Кстати, продолжая обсуждение некоторых специфических приемов, использованных при составлении защитительной речи по этому делу, следует отметить, что в каждом из инкриминируемых убийств и покушений было использовано огнестрельное оружие. Причем приобретение и передача этого оружия непосредственным исполнителям также инкриминировалось лично Шорчеву. Защита это, конечно, отрицала и формально об этом следовало бы сообщить в защитительной речи. Однако, дело в том, что защита вообще отрицала какую бы то ни было причастность Шорчева к исследуемым преступлениям. Соответственно, если бы присяжные заседатели признали правоту защиты (а в первом вердикте так и произошло), то имелись бы все основания считать, что факт передачи оружия Шорчевым кому бы то ни было, они также признали бы недоказанным. Если же присяжные признали бы вину Шорчева в организации преступлений доказанной, то наверняка признали бы они доказанной и передачу оружия. В связи с этими соображениями, мной было принято решение вообще исключить «оружейную тематику» из своей защитительной речи, ограничившись лишь констатацией позиции подсудимого о непризнании вины в том числе и по этому составу. К тому же, само по себе оспаривание оружейных статей не давало защите никаких дополнительных преимуществ, а признание Шорчева виновным в обороте оружия почти автоматически следовало бы из признания присяжными его вины по более тяжким обвинениям…
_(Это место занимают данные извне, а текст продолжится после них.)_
-- ==== Sys2Proof/Machine/Dictionary.lean ====
section
/-! DEFINITION. The object dictionary: every object's type, access right, element count, default and range,
as the object tables of the spec give them (R285 to R308 and the tables of every chapter). -/

namespace Sys2Proof.Machine


/-- OD 1000h.01 VENDOR, STRING[16], CONST (R306). -/
abbrev OD.VENDOR : Nat := 0x100001

/-- OD 1000h.02 PART, STRING[16], CONST (R306). -/
abbrev OD.PART : Nat := 0x100002

/-- OD 1000h.03 SERIAL, STRING[16], CONST (R306). -/
abbrev OD.SERIAL : Nat := 0x100003

/-- OD 1000h.04 HW_REV, STRING[4], CONST (R306). -/
abbrev OD.HW_REV : Nat := 0x100004

/-- OD 1000h.05 DICT_VERSION, U32, CONST (R306). -/
abbrev OD.DICT_VERSION : Nat := 0x100005

/-- OD 1100h.01 UDP_PORT, U16, CONST (R306). -/
abbrev OD.UDP_PORT : Nat := 0x110001

/-- OD 1100h.02 MAX_MESSAGE, U16, CONST (R306). -/
abbrev OD.MAX_MESSAGE : Nat := 0x110002

/-- OD 1100h.03 AUTH_FAILS, U32, RC (R306). -/
abbrev OD.AUTH_FAILS : Nat := 0x110003

/-- OD 1100h.04 REPLAYS, U32, RC (R306). -/
abbrev OD.REPLAYS : Nat := 0x110004

/-- OD 1100h.05 MALFORMED, U32, RC (R306). -/
abbrev OD.MALFORMED_1100 : Nat := 0x110005

/-- OD 1100h.06 BUSY, U32, RC (R306). -/
abbrev OD.BUSY : Nat := 0x110006

/-- OD 1100h.07 CACHE_HITS, U32, RC (R306). -/
abbrev OD.CACHE_HITS : Nat := 0x110007

/-- OD 1100h.08 EVENTS_SENT, U64, RO (R306). -/
abbrev OD.EVENTS_SENT : Nat := 0x110008

/-- OD 1100h.09 EVENTS_LOST, U32, RC (R306). -/
abbrev OD.EVENTS_LOST : Nat := 0x110009

/-- OD 1100h.0A SUBSCRIBERS, U8, RO (R306). -/
abbrev OD.SUBSCRIBERS : Nat := 0x11000A

/-- OD 1110h.01 KEY_0, OCTET[32], WO (R306). -/
abbrev OD.KEY_0 : Nat := 0x111001

/-- OD 1110h.02 KEY_1, OCTET[32], WO (R306). -/
abbrev OD.KEY_1 : Nat := 0x111002

/-- OD 1110h.03 KEY_2, OCTET[32], WO (R306). -/
abbrev OD.KEY_2 : Nat := 0x111003

/-- OD 1110h.04 KEY_3, OCTET[32], WO (R306). -/
abbrev OD.KEY_3 : Nat := 0x111004

/-- OD 1110h.05 KEY_VALID, U8, RO (R306). -/
abbrev OD.KEY_VALID : Nat := 0x111005

/-- OD 1111h.01 SEQ_IN, TABLE(U64), RO (R306). -/
abbrev OD.SEQ_IN : Nat := 0x111101

/-- OD 1112h.01 SEQ_OUT, TABLE(U64), RO (R306). -/
abbrev OD.SEQ_OUT : Nat := 0x111201

/-- OD 1120h.01 MAC_ADDR, OCTET[6], CONST (R324). -/
abbrev OD.MAC_ADDR_1120 : Nat := 0x112001

/-- OD 1120h.02 IPV4_ADDR, OCTET[4], RW (R324). -/
abbrev OD.IPV4_ADDR_1120 : Nat := 0x112002

/-- OD 1120h.03 IPV4_PREFIX, U8, RW (R324). -/
abbrev OD.IPV4_PREFIX_1120 : Nat := 0x112003

/-- OD 1120h.04 IPV4_GATEWAY, OCTET[4], RW (R324). -/
abbrev OD.IPV4_GATEWAY_1120 : Nat := 0x112004

/-- OD 1120h.05 IPV6_ADDR, OCTET[16], RW (R324). -/
abbrev OD.IPV6_ADDR_1120 : Nat := 0x112005

/-- OD 1120h.06 IPV6_PREFIX, U8, RW (R324). -/
abbrev OD.IPV6_PREFIX_1120 : Nat := 0x112006

/-- OD 1120h.07 IPV6_GATEWAY, OCTET[16], RW (R324). -/
abbrev OD.IPV6_GATEWAY_1120 : Nat := 0x112007

/-- OD 1120h.08 PHY_ADDR, U8, RW (R324). -/
abbrev OD.PHY_ADDR_1120 : Nat := 0x112008

/-- OD 1120h.09 PHY_CONTROL, U8, RW (R324). -/
abbrev OD.PHY_CONTROL_1120 : Nat := 0x112009

/-- OD 1120h.0A LINK_RATE, U16, RO (R324). -/
abbrev OD.LINK_RATE_1120 : Nat := 0x11200A

/-- OD 1120h.0B LINK_CHANGES, U32, RC (R324). -/
abbrev OD.LINK_CHANGES_1120 : Nat := 0x11200B

/-- OD 1120h.0C FOREIGN_HEARTBEATS, U32, RC (R324). -/
abbrev OD.FOREIGN_HEARTBEATS_1120 : Nat := 0x11200C

/-- OD 1200h.01 ACTIVE_PATH, U8, RO (R324). -/
abbrev OD.ACTIVE_PATH : Nat := 0x120001

/-- OD 1200h.02 SUP_STATE, U8, RO (R324). -/
abbrev OD.SUP_STATE : Nat := 0x120002

/-- OD 1200h.03 UNSYNCHRONIZED, BOOL, RO (R324). -/
abbrev OD.UNSYNCHRONIZED : Nat := 0x120003

/-- OD 1200h.04 ROLE_A, U8, RO (R324). -/
abbrev OD.ROLE_A : Nat := 0x120004

/-- OD 1200h.05 ROLE_B, U8, RO (R324). -/
abbrev OD.ROLE_B : Nat := 0x120005

/-- OD 1200h.06 ID_A, U64, RO (R324). -/
abbrev OD.ID_A : Nat := 0x120006

/-- OD 1200h.07 ID_B, U64, RO (R324). -/
abbrev OD.ID_B : Nat := 0x120007

/-- OD 1200h.08 SWITCHOVERS, U32, RO (R324). -/
abbrev OD.SWITCHOVERS : Nat := 0x120008

/-- OD 1200h.09 LAST_CAUSE, U8, RO (R324). -/
abbrev OD.LAST_CAUSE : Nat := 0x120009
Хорошо, с этим случаем разобрались, а теперь другой пример отхода от схемы построения речи в прениях по хронологии. По нескольким «скинхедским» делам подзащитным инкриминировались нападения на потерпевших, совершенные по мотиву национальной вражды и ненависти. Естественно, вроде логично было бы разбирать этот мотив в каждом конкретном эпизоде преступлений. Однако это привело бы к необоснованному загромождению защитительной речи многочисленными повторениями аргументов и доказательств. Поэтому я счел правильным вынести анализ мотивов совершения всех преступления в конец защитительной речи, проанализировав всю совокупность доказательств, относящихся к этому вопросу вне зависимости от тех конкретных преступлений, которые были совершены с указанным мотивом. В большинстве случаев этот прием также давал замечательные результаты. Дело в том, что само по себе наличие у подсудимых националистических убеждений в устах прокурора уже служило доказательством их причастности к инкриминируемым нападениям по логике: «Раз националист — значит ненавидит гастарбайтеров, раз ненавидит гастарбайтеров — значит непременно ходит их убивать». Такая примитивная манипуляция обвинения послужила еще одной причиной по которой на этом «националистическом» мотиве пришлось сосредоточить один из основных контрударов защиты.
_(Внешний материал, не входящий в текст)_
-- ==== Sys2Proof/Machine/Fabric.lean ====
section
/-! DEFINITION. The Benes fabric: lines, cells, paths, and the set-points that a configuration set gives each element
(R45, R46, R51, R55, R56, R174). -/

namespace Sys2Proof.Machine

/-- The 9-bit number with its bit order reversed (R45). -/
def rev9 (n : Nat) : Nat := (List.range 9).foldl (fun a j => a + bn (bit n j) * 2 ^ (8 - j)) 0

/-- The bit that stage s pairs lines on (R45). -/
def stageBit (s : Nat) : Nat := if s ≤ 8 then s else 16 - s

/-- A label with one bit flipped. -/
def flipBit (v b : Nat) : Nat := if bit v b then v - 2 ^ b else v + 2 ^ b

/-- The cell that a line passes at a stage (R45, R46). -/
def cellAt (s lam : Nat) : Nat :=
  let b := stageBit s
  256 * s + (lam / 2 ^ (b + 1)) * 2 ^ b + lam % 2 ^ b

/-- The label of the line that enters a cell's upper input; the lower one has the stage's bit set (R45). -/
def upperLine (cell : Nat) : Nat :=
  let b := stageBit (cell / 256)
  let k := cell % 256
  (k / 2 ^ b) * 2 ^ (b + 1) + k % 2 ^ b

/-- Whether a setting word list crosses a cell: bit j of word w is cell 32w + j (R174). -/
def crossIn (words : Nat → Nat) (cell : Nat) : Bool := bit (words (cell / 32)) (cell % 32)

/-- The object key under which both configuration sets hold the cell settings. -/
abbrev settingsObj : Nat := OD.ACTIVE_SETTINGS

/-- The settings of a configuration set. -/
def setWords (st : Tab Nat) (w : Nat) : Nat := storeGet st (okey settingsObj w)

/-- The settings of a map slot (R181). -/
def slotWords (c : Core) (n w : Nat) : Nat := c.rd OD.SLOT_SETTINGS (136 * n + w)

/-- A map entry of a configuration set (R166). -/
def mapEntry (st : Tab Nat) (o : Nat) : Nat := storeGet st (okey OD.CONN_MAP o)

/-- A Dark entry (R166). -/
def isDark (e : Nat) : Bool := bit e 15

/-- The input an entry names (R166). -/
def entryInput (e : Nat) : Nat := bits e 8 0

/-- DARK and INPUT of an entry: what Col routes by (R168). -/
def entryRoute (v : Nat) : Option Nat := if isDark v then none else some (entryInput v)

/-- METHOD of an entry: glide (R166). -/
def entryGlides (e : Nat) : Bool := bit e 14

/-- The cells on a line from stage s on, n stages, and the label that leaves (R46). -/
def traceFrom (words : Nat → Nat) : Nat → Nat → Nat → List Nat × Nat
  | 0, _, lam => ([], lam)
  | n + 1, s, lam =>
    let cell := cellAt s lam
    let lam' := if crossIn words cell then flipBit lam (stageBit s) else lam
    let r := traceFrom words n (s + 1) lam'
    (cell :: r.1, r.2)

/-- The cells that the light of a fabric input passes, and the fabric output it reaches (R46). -/
def pathOf (words : Nat → Nat) (input : Nat) : List Nat × Nat :=
  let r := traceFrom words 17 0 (rev9 input)
  (r.1, rev9 r.2)

/-- The fabric input whose line enters stage s with a label (R46 backward). -/
def inputOfLine (words : Nat → Nat) : Nat → Nat → Nat
  | 0, lam => rev9 lam
  | s + 1, lam =>
    inputOfLine words s (if crossIn words (cellAt s lam) then flipBit lam (stageBit s) else lam)

/-- The two fabric inputs whose lines pass a cell: upper, lower. -/
def cellInputs (words : Nat → Nat) (cell : Nat) : Nat × Nat :=
  let s := cell / 256
  let up := upperLine cell
  (inputOfLine words s up, inputOfLine words s (flipBit up (stageBit s)))

/-- The monitor channel that taps a line as it enters stage s (R63). -/
def lineTap (s lam : Nat) : Nat :=
  if s = 0 then 8704 + rev9 lam else 2 * cellAt (s - 1) lam + bn (bit lam (stageBit (s - 1)))

/-! ### Elements -/

/-- Kinds of element: 0 phase, 1 balance, 2 VOA (R6). -/
def teKind (te : Nat) : Nat := if te < 8704 then te % 2 else 2

/-- The drive-and-sense die of an element, and of a monitor channel (R6). -/
abbrev teDie (te : Nat) : Nat := te / 2304
abbrev chanDie (ch : Nat) : Nat := ch / 2432

/-- The TE of the VOA of an output (R6). -/
abbrev voaTe (o : Nat) : Nat := 8704 + o

/-- pi in 2^-24 rad (log 11). -/
def pi24 : Int := if Config.piUp then 52707179 else 52707178

/-- The natural loss of the path that a set gives an assigned output, 2^-24 dB (R69). -/
def naturalLoss (words : Nat → Nat) (entry o : Nat) : Int :=
  Config.naturalLoss (entryInput entry) o (pathOf words (entryInput entry)).1

/-- The loss target of an output under a set before R56's limits, 2^-24 dB (R55); `lnat` is the natural loss. -/
def lossTarget (st : Tab Nat) (o : Nat) (lnat : Int) : Int :=
  let hundredths := fun (v : Nat) => idivFree (v * 2 ^ 24) 100
  match storeGet st (okey OD.FABRIC_MODE 0) with
  | 0 => lnat
  | 1 => hundredths (storeGet st (okey (if o < 384 then OD.EQ_LOSS else OD.LANE_EQ_LOSS) 0))
  | _ => hundredths (storeGet st (okey OD.OUTPUT_LOSS o))

/-- The set-point of an element under a configuration set, with settings and map given (R55, R56, R174). -/
def setPoint (st : Tab Nat) (words entries : Nat → Nat) (te : Nat) : Int :=
  match teKind te with
  | 0 => if crossIn words (te / 2) then pi24 else 0
  | 1 => 0
  | _ =>
    let o := te - 8704
    let lnat := naturalLoss words (entries o) o
    clampI lnat (lnat + 419430400) (lossTarget st o lnat)

/-- Whether the levelling target of an output is out of reach (R56). -/
def eqShort (st : Tab Nat) (o : Nat) : Bool :=
  let e := mapEntry st o
  if isDark e then false
  else
    let lnat := naturalLoss (setWords st) e o
    let t := lossTarget st o lnat
    decide (t < lnat) || decide (lnat + 419430400 < t)

/-- An element's set-point in the active set. -/
def Core.target (c : Core) (te : Nat) : Int := setPoint c.act (setWords c.act) (mapEntry c.act) te

/-- An input's record. -/
def LitIn.reset : LitIn := ⟨false, false, false, 0, -4000, []⟩

/-- A fabric input's lit state and power (R50). -/
def Core.input (c : Core) (i : Nat) : LitIn := Tab.get c.inputs i LitIn.reset

/-- The map and the settings that were active during the window which the present frame computes on: those before a swap at the
boundary that began it (R51). -/
def Core.windowSet (c : Core) : Tab Nat :=
  match c.trav.before with
  | some p => if p.1 = c.frames then p.2 else c.act
  | none => c.act

/-- Whether an element is lit (R51). The VOA of a Dark output is not, whatever the free route brings it (DESIGN CHOICE: R51 states
OUTPUT_STATE alone, log 62). -/
def Core.teLit (c : Core) (te : Nat) : Bool :=
  let st := c.windowSet
  if te < 8704 then
    let r := cellInputs (setWords st) (te / 2)
    (c.input r.1).lit || (c.input r.2).lit
  else
    let e := mapEntry st (te - 8704)
    !isDark e && (c.input (entryInput e)).lit

/-! ### Drive tables (R69, R142) -/

/-- Place of an argument among an element's 64 table points, as a fraction, and the change of place for one unit of
2^-24 (numerator over the same denominator). -/
def tablePlace (te : Nat) (a : Int) : Int × Int × Int :=
  match teKind te with
  | 0 => ((a * 10 + 3 * 16777216) * 63, 630, 10 * pi24 + 6 * 16777216)
  | 1 => ((a + 4194304) * 126, 126, 16777216)
  | _ => (a * 63, 63, 419430400)

/-- The drive table's code at an argument as a fraction, and the slope in codes per full-scale u (R69). -/
def driveTable (c : Core) (te : Nat) (a : Int) : Int × Int × Int :=
  let p := tablePlace te a
  let den := p.2.2
  let j := (clampI 0 62 (p.1 / den)).toNat
  let c0 : Int := c.rd OD.DRIVE_TABLE (64 * te + j)
  let c1 : Int := c.rd OD.DRIVE_TABLE (64 * te + j + 1)
  let fr := clampI 0 den (p.1 - j * den)
  let scale : Int := if te < 8704 then 2097152 else 536870912
  (c0 * (den - fr) + c1 * fr, den, idivFree ((c1 - c0) * p.2.1 * scale) den.toNat)

/-- The argument a(sp) of an element's drive table (R69). -/
def driveArg (words entries : Nat → Nat) (te : Nat) (sp : Int) : Int :=
  if te < 8704 then sp
  else clampI 0 419430400 (sp - naturalLoss words (entries (te - 8704)) (te - 8704))

/-- The code of R69 before the ceiling: D(a) + ((S(a) * u) >> 15), rounded, within 0 to 262,143. -/
def driveCode (c : Core) (te : Nat) (a u : Int) : Nat :=
  let d := driveTable c te a
  (clampI 0 262143 (roundNear (d.1 + (d.2.2 * u / 32768) * d.2.1) d.2.1.toNat)).toNat

/-- The ceiling in force of an element (R107). -/
def Core.ceiling (c : Core) (te : Nat) : Nat := c.rd OD.CEILING te

/-- The code in force of an element's channel (R119). -/
def Core.driven (c : Core) (te : Nat) : Nat := c.rd OD.DRIVE_CODE te

/-- The clear code of an element (R115). -/
def Core.clearCode (c : Core) (te : Nat) : Nat := c.rd OD.CLEAR_CODE te

end Sys2Proof.Machine
end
Или вот Вам еще один пример изменения хронологии при подаче материала в судебных прениях. В данном случае, правда, дело было одноэпизодным, но даже одно единственное преступление все равно, как правило, имеет временной промежуток в течении которого оно совершается. И эту хронологию также имеет смысл выдерживать при произнесении защитительной речи…
Так вот, исключением из этого правила стало уголовного дело, в котором подсудимый также обвинялся в покушении на убийство по мотиву национальной вражды и ненависти. Факт преступления и участие в нем подсудимого были подтверждены рядом убедительных доказательств и оспаривать причастность подсудимого к преступлению не было никакого смысла. Соответственно стратегия защиты по делу была направлена на получение снисхождения присяжных заседателей, для чего было необходимо убедить коллегию в том, что подсудимый раскаялся в содеянном, искренне сожалеет о произошедшем и впредь подобного не повторит, т.е. станет законопослушным членом общества. Причем доказательства этим постулатам в деле имелись, и они были изучены. К их числу относилась и явка с повинной, и признательные показания, данные практически сразу после задержания и в дальнейшем не менявшиеся, и факт признания подсудимым своей вины в суде, и факт принесения потерпевшему извинений и готовность возместить причиненный ущерб. По совокупности этих обстоятельств, сторона защиты упомянула само преступление лишь поверхностно и только для того, чтобы подвести защитительную речь к вопросу обсуждения личности подсудимого (естественно в тех объемах, в которых это возможно делать в присутствии присяжных заседателей). Так что «за бортом» защитительной речи, в этот раз, остались все доказательства совершения преступления подсудимым и, в том числе, сама хронология развития событий на месте преступления.